Exercise objective | Please retype, unchanged, each line from the top of the material below through the line where "part : s.boot.partH = p" appears.

┄┄┄┄┄┄┄┄┄┄

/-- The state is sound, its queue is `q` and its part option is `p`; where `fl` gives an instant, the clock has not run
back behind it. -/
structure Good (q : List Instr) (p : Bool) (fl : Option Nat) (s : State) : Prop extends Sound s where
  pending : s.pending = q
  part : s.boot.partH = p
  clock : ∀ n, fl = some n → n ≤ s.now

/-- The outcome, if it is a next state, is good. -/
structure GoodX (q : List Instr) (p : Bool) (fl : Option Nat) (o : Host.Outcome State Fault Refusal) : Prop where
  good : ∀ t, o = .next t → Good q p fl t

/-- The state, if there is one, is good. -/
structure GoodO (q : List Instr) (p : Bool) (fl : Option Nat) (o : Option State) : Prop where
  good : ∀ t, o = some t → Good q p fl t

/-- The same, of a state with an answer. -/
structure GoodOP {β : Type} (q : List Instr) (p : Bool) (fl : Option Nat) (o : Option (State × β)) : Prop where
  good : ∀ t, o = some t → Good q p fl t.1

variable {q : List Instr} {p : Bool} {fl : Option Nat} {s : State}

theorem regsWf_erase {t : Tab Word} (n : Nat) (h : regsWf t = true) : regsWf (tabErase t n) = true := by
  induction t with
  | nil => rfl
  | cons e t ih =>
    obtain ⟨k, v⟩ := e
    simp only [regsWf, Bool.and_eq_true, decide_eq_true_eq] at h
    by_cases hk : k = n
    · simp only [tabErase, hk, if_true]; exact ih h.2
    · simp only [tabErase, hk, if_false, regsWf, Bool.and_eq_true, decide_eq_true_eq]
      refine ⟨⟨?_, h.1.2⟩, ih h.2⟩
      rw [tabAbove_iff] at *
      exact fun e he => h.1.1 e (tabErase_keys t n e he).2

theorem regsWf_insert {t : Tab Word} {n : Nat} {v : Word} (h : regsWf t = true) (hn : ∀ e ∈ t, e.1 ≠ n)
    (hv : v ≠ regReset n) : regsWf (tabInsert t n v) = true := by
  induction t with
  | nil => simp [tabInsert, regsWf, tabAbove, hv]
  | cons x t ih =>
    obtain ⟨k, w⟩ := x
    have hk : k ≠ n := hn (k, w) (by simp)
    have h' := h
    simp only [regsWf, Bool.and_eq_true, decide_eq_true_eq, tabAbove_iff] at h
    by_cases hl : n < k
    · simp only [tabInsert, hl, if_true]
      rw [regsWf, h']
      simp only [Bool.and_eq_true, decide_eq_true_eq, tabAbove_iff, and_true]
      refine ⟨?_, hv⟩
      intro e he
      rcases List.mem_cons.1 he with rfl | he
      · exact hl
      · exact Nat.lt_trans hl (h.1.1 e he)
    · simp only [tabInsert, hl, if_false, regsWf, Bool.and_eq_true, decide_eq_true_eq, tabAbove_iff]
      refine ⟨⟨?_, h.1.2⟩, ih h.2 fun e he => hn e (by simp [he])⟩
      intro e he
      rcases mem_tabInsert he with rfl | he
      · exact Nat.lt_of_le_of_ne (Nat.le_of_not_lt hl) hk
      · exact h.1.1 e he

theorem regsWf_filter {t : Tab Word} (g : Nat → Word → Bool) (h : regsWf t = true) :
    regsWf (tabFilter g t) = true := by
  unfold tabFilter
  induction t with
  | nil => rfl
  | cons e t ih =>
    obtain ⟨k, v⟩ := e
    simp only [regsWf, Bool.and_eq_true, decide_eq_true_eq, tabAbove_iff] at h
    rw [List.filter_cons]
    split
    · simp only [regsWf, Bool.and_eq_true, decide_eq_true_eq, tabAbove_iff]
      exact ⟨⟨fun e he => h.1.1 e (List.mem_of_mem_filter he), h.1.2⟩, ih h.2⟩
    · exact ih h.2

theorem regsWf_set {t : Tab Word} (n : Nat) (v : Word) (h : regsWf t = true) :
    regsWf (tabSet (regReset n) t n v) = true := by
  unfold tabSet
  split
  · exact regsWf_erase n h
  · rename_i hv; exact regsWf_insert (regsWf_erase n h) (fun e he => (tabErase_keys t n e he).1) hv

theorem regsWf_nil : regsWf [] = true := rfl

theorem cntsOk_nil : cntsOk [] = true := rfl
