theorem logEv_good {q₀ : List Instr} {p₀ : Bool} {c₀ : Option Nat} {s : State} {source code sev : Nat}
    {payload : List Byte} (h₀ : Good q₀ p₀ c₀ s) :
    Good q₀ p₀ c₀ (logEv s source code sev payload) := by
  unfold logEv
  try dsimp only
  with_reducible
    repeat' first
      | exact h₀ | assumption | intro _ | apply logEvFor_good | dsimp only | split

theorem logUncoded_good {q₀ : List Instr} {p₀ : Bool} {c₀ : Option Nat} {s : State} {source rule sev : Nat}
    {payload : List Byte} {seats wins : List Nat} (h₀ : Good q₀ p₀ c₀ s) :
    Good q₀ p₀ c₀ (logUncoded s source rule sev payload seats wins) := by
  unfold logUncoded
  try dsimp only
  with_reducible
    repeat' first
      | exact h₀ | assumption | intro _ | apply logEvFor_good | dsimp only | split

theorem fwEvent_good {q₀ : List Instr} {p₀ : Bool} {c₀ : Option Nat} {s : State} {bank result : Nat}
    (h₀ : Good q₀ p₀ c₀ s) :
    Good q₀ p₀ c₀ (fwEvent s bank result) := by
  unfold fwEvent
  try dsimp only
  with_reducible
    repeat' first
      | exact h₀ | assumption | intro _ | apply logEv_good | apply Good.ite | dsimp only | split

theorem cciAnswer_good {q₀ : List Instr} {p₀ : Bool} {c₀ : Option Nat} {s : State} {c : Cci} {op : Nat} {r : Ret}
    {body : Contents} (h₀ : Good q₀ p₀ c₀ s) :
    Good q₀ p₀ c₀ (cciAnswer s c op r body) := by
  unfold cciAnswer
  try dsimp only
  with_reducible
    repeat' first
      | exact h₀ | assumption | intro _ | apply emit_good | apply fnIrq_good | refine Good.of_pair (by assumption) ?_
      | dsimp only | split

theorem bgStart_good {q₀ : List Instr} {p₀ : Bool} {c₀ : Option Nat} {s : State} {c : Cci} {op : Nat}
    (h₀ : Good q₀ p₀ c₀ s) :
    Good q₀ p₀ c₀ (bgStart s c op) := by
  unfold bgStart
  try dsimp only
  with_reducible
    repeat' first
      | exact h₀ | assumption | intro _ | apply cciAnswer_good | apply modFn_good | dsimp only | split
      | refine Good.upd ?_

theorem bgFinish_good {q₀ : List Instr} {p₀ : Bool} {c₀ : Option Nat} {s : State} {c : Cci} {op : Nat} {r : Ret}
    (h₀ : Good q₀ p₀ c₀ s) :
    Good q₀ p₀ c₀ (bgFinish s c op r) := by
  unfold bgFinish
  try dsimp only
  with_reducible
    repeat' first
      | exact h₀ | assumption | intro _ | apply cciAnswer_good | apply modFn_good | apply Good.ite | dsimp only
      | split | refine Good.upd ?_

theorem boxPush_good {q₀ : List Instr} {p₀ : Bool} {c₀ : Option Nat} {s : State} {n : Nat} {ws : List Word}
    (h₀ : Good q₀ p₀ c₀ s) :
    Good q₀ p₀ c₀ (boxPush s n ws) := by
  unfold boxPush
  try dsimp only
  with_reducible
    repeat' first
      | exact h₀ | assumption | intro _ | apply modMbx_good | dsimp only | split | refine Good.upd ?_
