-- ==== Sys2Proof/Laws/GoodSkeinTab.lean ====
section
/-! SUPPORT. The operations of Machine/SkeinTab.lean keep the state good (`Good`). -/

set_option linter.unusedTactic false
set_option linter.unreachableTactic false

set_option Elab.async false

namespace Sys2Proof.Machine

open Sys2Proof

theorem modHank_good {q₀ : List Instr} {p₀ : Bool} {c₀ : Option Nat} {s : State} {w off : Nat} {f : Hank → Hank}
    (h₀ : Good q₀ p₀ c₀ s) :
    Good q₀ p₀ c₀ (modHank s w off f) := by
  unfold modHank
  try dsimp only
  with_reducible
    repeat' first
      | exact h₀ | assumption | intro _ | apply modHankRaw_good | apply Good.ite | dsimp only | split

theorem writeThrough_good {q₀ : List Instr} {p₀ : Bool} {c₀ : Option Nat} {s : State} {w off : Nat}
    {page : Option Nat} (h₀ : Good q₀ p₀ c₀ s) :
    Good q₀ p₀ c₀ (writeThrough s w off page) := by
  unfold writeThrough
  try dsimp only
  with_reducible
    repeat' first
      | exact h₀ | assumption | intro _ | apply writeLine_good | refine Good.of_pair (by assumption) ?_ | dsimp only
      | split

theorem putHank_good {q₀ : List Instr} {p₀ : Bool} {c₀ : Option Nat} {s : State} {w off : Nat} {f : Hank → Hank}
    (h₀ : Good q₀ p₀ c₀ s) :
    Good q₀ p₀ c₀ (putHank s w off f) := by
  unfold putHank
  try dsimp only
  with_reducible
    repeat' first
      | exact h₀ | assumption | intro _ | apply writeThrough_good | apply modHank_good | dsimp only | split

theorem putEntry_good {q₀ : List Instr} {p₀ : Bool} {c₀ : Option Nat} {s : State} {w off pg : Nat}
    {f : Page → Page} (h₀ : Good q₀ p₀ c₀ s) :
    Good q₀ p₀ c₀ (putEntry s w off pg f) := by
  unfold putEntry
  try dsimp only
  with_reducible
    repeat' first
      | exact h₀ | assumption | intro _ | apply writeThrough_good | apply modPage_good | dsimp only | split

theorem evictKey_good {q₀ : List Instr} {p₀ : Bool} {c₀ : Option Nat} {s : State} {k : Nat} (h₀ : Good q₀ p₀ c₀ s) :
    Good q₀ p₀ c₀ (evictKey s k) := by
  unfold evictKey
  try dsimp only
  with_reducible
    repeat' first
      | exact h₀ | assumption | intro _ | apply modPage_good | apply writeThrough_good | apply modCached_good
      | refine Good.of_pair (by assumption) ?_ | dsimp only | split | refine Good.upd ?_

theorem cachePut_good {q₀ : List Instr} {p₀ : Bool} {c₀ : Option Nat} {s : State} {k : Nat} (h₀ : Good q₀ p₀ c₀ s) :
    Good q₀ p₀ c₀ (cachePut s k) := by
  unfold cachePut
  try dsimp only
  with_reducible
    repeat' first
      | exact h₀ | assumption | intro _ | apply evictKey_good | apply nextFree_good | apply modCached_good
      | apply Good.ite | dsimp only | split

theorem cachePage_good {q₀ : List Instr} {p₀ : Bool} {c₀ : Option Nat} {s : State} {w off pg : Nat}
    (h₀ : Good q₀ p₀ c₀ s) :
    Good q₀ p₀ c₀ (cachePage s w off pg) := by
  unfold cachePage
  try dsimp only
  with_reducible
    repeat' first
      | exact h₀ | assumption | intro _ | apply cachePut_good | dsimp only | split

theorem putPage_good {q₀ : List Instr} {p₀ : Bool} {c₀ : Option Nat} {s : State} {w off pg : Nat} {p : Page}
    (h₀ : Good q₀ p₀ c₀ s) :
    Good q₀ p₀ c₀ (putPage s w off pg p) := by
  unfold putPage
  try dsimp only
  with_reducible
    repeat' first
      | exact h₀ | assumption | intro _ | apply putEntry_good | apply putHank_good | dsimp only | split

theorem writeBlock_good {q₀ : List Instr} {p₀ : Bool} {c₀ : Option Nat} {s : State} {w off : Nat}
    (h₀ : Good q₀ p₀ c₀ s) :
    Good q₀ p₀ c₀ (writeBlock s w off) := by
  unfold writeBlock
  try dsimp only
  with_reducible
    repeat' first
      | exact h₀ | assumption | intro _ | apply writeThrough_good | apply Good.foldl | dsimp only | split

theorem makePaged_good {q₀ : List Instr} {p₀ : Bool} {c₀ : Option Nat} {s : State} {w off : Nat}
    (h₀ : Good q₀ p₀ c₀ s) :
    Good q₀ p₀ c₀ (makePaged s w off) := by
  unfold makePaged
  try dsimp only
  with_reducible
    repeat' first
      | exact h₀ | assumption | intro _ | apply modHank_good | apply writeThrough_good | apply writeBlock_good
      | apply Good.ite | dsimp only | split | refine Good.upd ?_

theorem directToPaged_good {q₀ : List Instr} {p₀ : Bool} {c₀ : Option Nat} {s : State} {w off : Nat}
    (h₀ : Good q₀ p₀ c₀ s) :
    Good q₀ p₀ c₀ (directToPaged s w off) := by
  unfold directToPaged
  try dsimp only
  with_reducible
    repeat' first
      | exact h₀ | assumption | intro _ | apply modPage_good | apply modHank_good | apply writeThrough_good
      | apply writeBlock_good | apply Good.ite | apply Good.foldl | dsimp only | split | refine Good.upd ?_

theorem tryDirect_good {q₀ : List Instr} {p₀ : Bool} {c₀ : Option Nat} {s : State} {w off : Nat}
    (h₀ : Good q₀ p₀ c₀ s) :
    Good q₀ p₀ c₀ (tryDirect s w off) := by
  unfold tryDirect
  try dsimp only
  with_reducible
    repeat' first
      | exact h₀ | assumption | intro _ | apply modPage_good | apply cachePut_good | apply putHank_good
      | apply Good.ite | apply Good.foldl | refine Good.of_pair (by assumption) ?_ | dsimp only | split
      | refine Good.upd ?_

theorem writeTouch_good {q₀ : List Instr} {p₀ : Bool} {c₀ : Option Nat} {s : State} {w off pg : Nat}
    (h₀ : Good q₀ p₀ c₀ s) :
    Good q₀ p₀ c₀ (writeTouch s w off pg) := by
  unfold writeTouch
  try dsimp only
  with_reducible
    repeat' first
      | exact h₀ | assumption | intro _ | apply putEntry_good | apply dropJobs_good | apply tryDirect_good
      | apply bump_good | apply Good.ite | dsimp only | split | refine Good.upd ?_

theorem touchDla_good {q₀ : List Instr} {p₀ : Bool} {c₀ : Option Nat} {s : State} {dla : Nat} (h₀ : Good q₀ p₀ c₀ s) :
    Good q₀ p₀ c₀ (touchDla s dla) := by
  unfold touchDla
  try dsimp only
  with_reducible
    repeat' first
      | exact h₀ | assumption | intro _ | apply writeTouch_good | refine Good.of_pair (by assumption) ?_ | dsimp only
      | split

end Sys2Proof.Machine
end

┄┄┄┄┄┄┄┄┄┄

Exercise output |
/-- The state is sound, its queue is `q` and its part option is `p`; where `fl` gives an instant, the clock has not run
back behind it. -/
structure Good (q : List Instr) (p : Bool) (fl : Option Nat) (s : State) : Prop extends Sound s where
  pending : s.pending = q
  part : s.boot.partH = p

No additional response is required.